▶
/-- A handle's list moves: its old run stays in force until EGRESS_POOL_FREE (R98). -/
def Chip.retireList (c : Chip) (h : Nat) : Chip :=
  let x := c.handle h
  if x.valid && x.egrLen != 0 then c.setStrm { c.strm with oldLists := c.strm.oldLists ++ [(x.egrBase, x.egrLen)] }
  else c

/-- The lowest place at which a run of n free entries begins (R98). -/
def Chip.freeRun (c : Chip) (n : Nat) : Option Nat :=
  if n = 0 then some 0
  else
    let ivs := (c.runs.filter fun r => r.2 != 0).mergeSort fun a b => a.1 ≤ b.1
    let place := ivs.foldl (fun (acc : Option Nat × Nat) r =>
      match acc.1 with
      | some _ => acc
      | none => if acc.2 + n ≤ r.1 then (some acc.2, acc.2) else (none, max acc.2 (r.1 + r.2))) (none, 0)
    match place.1 with
    | some b => some b
    | none => if place.2 + n ≤ 131072 then some place.2 else none

/-- EGRESS_SET (R94, R98): the list is checked, placed in the lowest free run and the handle points at it. DESIGN CHOICE: a
handle that does not exist comes before a port that is excluded (notes/assumptions/190.md). -/
def Chip.egressSet (c : Chip) (h : Nat) (l : List Nat) : Nat × Chip :=
  if !(c.handle h).valid then (rNotFound, c)
  else if c.listCode h l ≠ rOK then (c.listCode h l, c)
  else match c.freeRun l.length with
    | none => (rNoResource, c)
    | some b =>
      let c := c.retireList h
      let pool := (l.zipIdx).foldl (fun m e => kPut 0 m (b + e.2) e.1) c.strm.pool
      (rOK, (c.setStrm { c.strm with pool := pool }).setHandle h
        { c.handle h with egrBase := b, egrLen := l.length })

/-! ### Handles -/

/-- The HANDLE record's fields (R109). -/
def handleOf (r : Nat) : Handle where
  valid := r.testBit 63
  homeQ := bits r 61 60
  hostCopy := r.testBit 59
  activeTx := r.testBit 58
  notDup := r.testBit 57
  egrLen := bits r 40 32
  egrBase := bits r 16 0
  meterEn := r.testBit 127
  gateEn := r.testBit 126
  blockOver := r.testBit 125
  blocked := r.testBit 124
  gateId := bits r 123 112
  meterId := bits r 111 96
  maxSdu := bits r 77 64
  rwVidEn := r.testBit 188
  rwVid := bits r 187 176
  rwMac := bits r 175 128
  hostClass := bits r 195 192

/-- The HANDLE record as it reads (R109). -/
def Chip.handleRec (c : Chip) (h : Nat) : Nat :=
  let x := c.handle h
  bit x.valid * 2 ^ 63 + x.homeQ * 2 ^ 60 + bit x.hostCopy * 2 ^ 59 + bit x.activeTx * 2 ^ 58 + bit x.notDup * 2 ^ 57 +
    (if x.valid then c.keysOf h else 0) * 2 ^ 48 + x.egrLen * 2 ^ 32 + x.egrBase +
    bit x.meterEn * 2 ^ 127 + bit x.gateEn * 2 ^ 126 + bit x.blockOver * 2 ^ 125 + bit x.blocked * 2 ^ 124 +
    x.gateId * 2 ^ 112 + x.meterId * 2 ^ 96 + x.maxSdu * 2 ^ 64 +
    bit x.rwVidEn * 2 ^ 188 + x.rwVid * 2 ^ 176 + x.rwMac * 2 ^ 128 + x.hostClass * 2 ^ 192

/-- The record of a handle obeys its ranges and the rules on store regions (R106, R109): 0 or a code. -/
def Chip.handleCode (c : Chip) (h : Nat) (x : Handle) : Nat :=
  let old := c.handle h
  if x.maxSdu ≠ 0 ∧ (x.maxSdu < 64 ∨ 9728 < x.maxSdu) then rParam
  else if x.blocked && !(old.valid && old.blocked) then rParam
  else if old.valid && c.ownsRegion h && !x.meterEn then rInUse
  else if old.valid && c.ownsRegion h && x.meterId != old.meterId &&
      !c.chargeFitsWith h (c.meter x.meterId).peak then rNoResource
  else rOK

/-- A new handle record over the old one: HOME_Q is fixed while the handle is valid (R85). -/
def Handle.ovh (old x : Handle) : Handle := { x with valid := true, homeQ := if old.valid then old.homeQ else x.homeQ }
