/-! ### Replay (R233, R234) -/

/-- Running cursors of a quadrant (STOR_CURSORS). -/
def Chip.cursorsOf (c : Chip) (q : Nat) : Nat :=
  (c.stor.cursors.filter fun e => e.2.state == 1 && (c.region e.2.region).quad == q).length

/-- The first record, a marker among them, at or after an index time (R234). -/
def Region.firstAt (x : Region) (t : Nat) : Nat :=
  match (x.ringOf 0).recs.find? fun r => decide (t ≤ r.time) with
  | some r => r.off
  | none => (x.ringOf 0).wr

/-- The REPLAY record's fields (R239). -/
def cursorOf (d : Nat) : Cursor :=
  { Cursor.init with region := bits d 16 0, berth := bits d 47 32, lateOk := d.testBit 48, t1 := bits d 159 64,
                     t2 := bits d 287 192, l := bits d 415 320 }

/-- The REPLAY record as it reads. -/
def Cursor.word (x : Cursor) : Nat :=
  x.region + x.berth * 2 ^ 32 + bit x.lateOk * 2 ^ 48 + x.state * 2 ^ 49 + x.cause * 2 ^ 52 + x.t1 * 2 ^ 64 +
    x.t2 * 2 ^ 192 + x.l * 2 ^ 320 + x.frames * 2 ^ 448

/-- The replay lead (R233). -/
def Chip.replayLead (c : Chip) (x : Region) (off : Nat) : Nat :=
  let _ := c
  match (x.ringOf 0).pageAt off with
  | some p => if p.win then nsT 100000 else nsT 20000000
  | none => nsT 100000

/-- The parameters of START on REPLAY (R233): 0 they stand. -/
def Chip.replayCode (c : Chip) (y : Cursor) : Nat :=
  let x := c.region y.region
  if !timeOk y.t1 ∨ !timeOk y.t2 ∨ !timeOk y.l ∨ unpackTime y.t2 ≤ unpackTime y.t1 then rParam
  else if !x.valid then rNotFound
  else if x.kind ≠ 3 then rParam
  else if !c.bValid y.berth || !c.bTimed y.berth then rParam
  else rOK

/-- START on REPLAY (R233): times are kept as the 96-bit values of R9. -/
def Chip.replayStart (c : Chip) (k d : Nat) : Nat × Chip :=
  let y := cursorOf d
  let x := c.region y.region
  if c.replayCode y ≠ rOK then (c.replayCode y, c)
  else if k ≥ 1024 then (rParam, c)
  else if x.rate = 0 then (rNoResource, c)
  else if c.replayed y.region || (c.cursor k).state == 1 then (rInUse, c)
  else if 256 ≤ c.cursorsOf x.quad then (rNoResource, c)
  else
    let off := x.firstAt (unpackTime y.t1)
    let least := c.now + c.replayLead x off
    if unpackTime y.l < least ∧ !y.lateOk then (rTimePassed, c)
    else
      let l := if unpackTime y.l < least then packTime least else y.l
      (rOK, (c.setCursor k { y with state := 1, l := l, next := off }).duoLog (.replay k 4 l))

/-- STOP on REPLAY (R234). -/
def Chip.replayStop (c : Chip) (k : Nat) : Nat × Chip :=
  if k ≥ 1024 then (rParam, c)
  else if (c.cursor k).state ≠ 1 then (rOK, c)
  else (rOK, (c.endCursor k 4).duoLog (.replay k 5 0))

/-- A freeze ends every running replay (R234). -/
def Chip.replayFreeze (c : Chip) : Chip := c.stor.cursors.foldl (fun c e => c.endCursor e.1 5) c

/-- A record of a replay enters at the Berth stage (R24, R225, R234): the frame as recorded, with its launch time, over the
bridge if the Berth lies on the other die; its PTP correction is not touched. A hold of the stream on the Berth's port that
is not DIRECT keeps it; FRAMES counts those enqueued. -/
def State.replayFrame (s : State) (k r : Nat) (rec : Rec) (launch : Nat) (cross : Cross) : State :=
  let (res, s) := s.readRec r 0 rec
  let g := (s.chip.region r).ringOf 0
  let next := rec.off + 8 + rec.len
  let x := s.chip.cursor k
  match res with
  | .wordBad => s.on fun c => c.setCursor k { x with next := g.pageEnd rec.off }
  | .bad => s.on fun c => c.setCursor k { x with next := next }
  | .good f =>
    let f := { f with ptp := false, inPort := none, rx := none, epoch := none }
    let reg := s.chip.region r
    let p := s.chip.bPort x.berth
    let held := (s.chip.holdOf reg.handle p).filter fun h => (s.chip.region h).state != 0
    let (ok, c) := (s.chip.setCursor k { x with next := next }).moveTo reg.quad (quadOfPort p) f.size cross
    let s := s.withChip c
    if !ok then s
    else match held with
      | some h => s.holdStore h f launch
      | none => s.on fun c =>
        let (ok, _, c) := c.enqueue x.berth f (some launch)
        (c.setCursor k { x with next := next, frames := if ok then x.frames + 1 else x.frames }).noteShare (quadOfPort p)

/-- REPLAY_READ (R234): the next record is enqueued, or the replay waits or ends. -/
def State.replayRead (s : State) (k : Nat) (cross : Cross) : State :=
  let c := s.chip
  let x := c.cursor k
  let r := c.region x.region
  let t1 := unpackTime x.t1
  if x.state ≠ 1 then s
  else match (r.ringOf 0).recs.find? fun y => decide (x.next ≤ y.off) && (y.marker || decide (t1 ≤ y.time)) with
    | none => if r.arm then s else s.on fun c => c.endCursor k 2
    | some y =>
      if y.marker then s.on fun c => c.endCursor k 1
      else if unpackTime x.t2 ≤ y.time then s.on fun c => c.endCursor k 0
      else
        let launch := unpackTime x.l + (y.time - t1)
        if c.now + releaseLead + c.incr / 65536 < launch || y.f.rx.isSome then s
        else if y.gap then s.on fun c => c.setCursor k { x with next := y.off + 8 + y.len }
        else if !(r.ringOf 0).inWindow y.off y.size then s
        else s.replayFrame k x.region y launch cross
◀
- **What you are asked to do**: All lines from the start of the entries through the line where "DESIGN CHOICE: a" sits should be duplicated exactly, with nothing else in the output.

- **Solved problem**:
/-- A handle's list moves: its old run stays in force until EGRESS_POOL_FREE (R98). -/
def Chip.retireList (c : Chip) (h : Nat) : Chip :=
  let x := c.handle h
  if x.valid && x.egrLen != 0 then c.setStrm { c.strm with oldLists := c.strm.oldLists ++ [(x.egrBase, x.egrLen)] }
  else c

/-- The lowest place at which a run of n free entries begins (R98). -/
def Chip.freeRun (c : Chip) (n : Nat) : Option Nat :=
  if n = 0 then some 0
  else
    let ivs := (c.runs.filter fun r => r.2 != 0).mergeSort fun a b => a.1 ≤ b.1
    let place := ivs.foldl (fun (acc : Option Nat × Nat) r =>
      match acc.1 with
      | some _ => acc
      | none => if acc.2 + n ≤ r.1 then (some acc.2, acc.2) else (none, max acc.2 (r.1 + r.2))) (none, 0)
    match place.1 with
    | some b => some b
    | none => if place.2 + n ≤ 131072 then some place.2 else none

/-- EGRESS_SET (R94, R98): the list is checked, placed in the lowest free run and the handle points at it. DESIGN CHOICE: a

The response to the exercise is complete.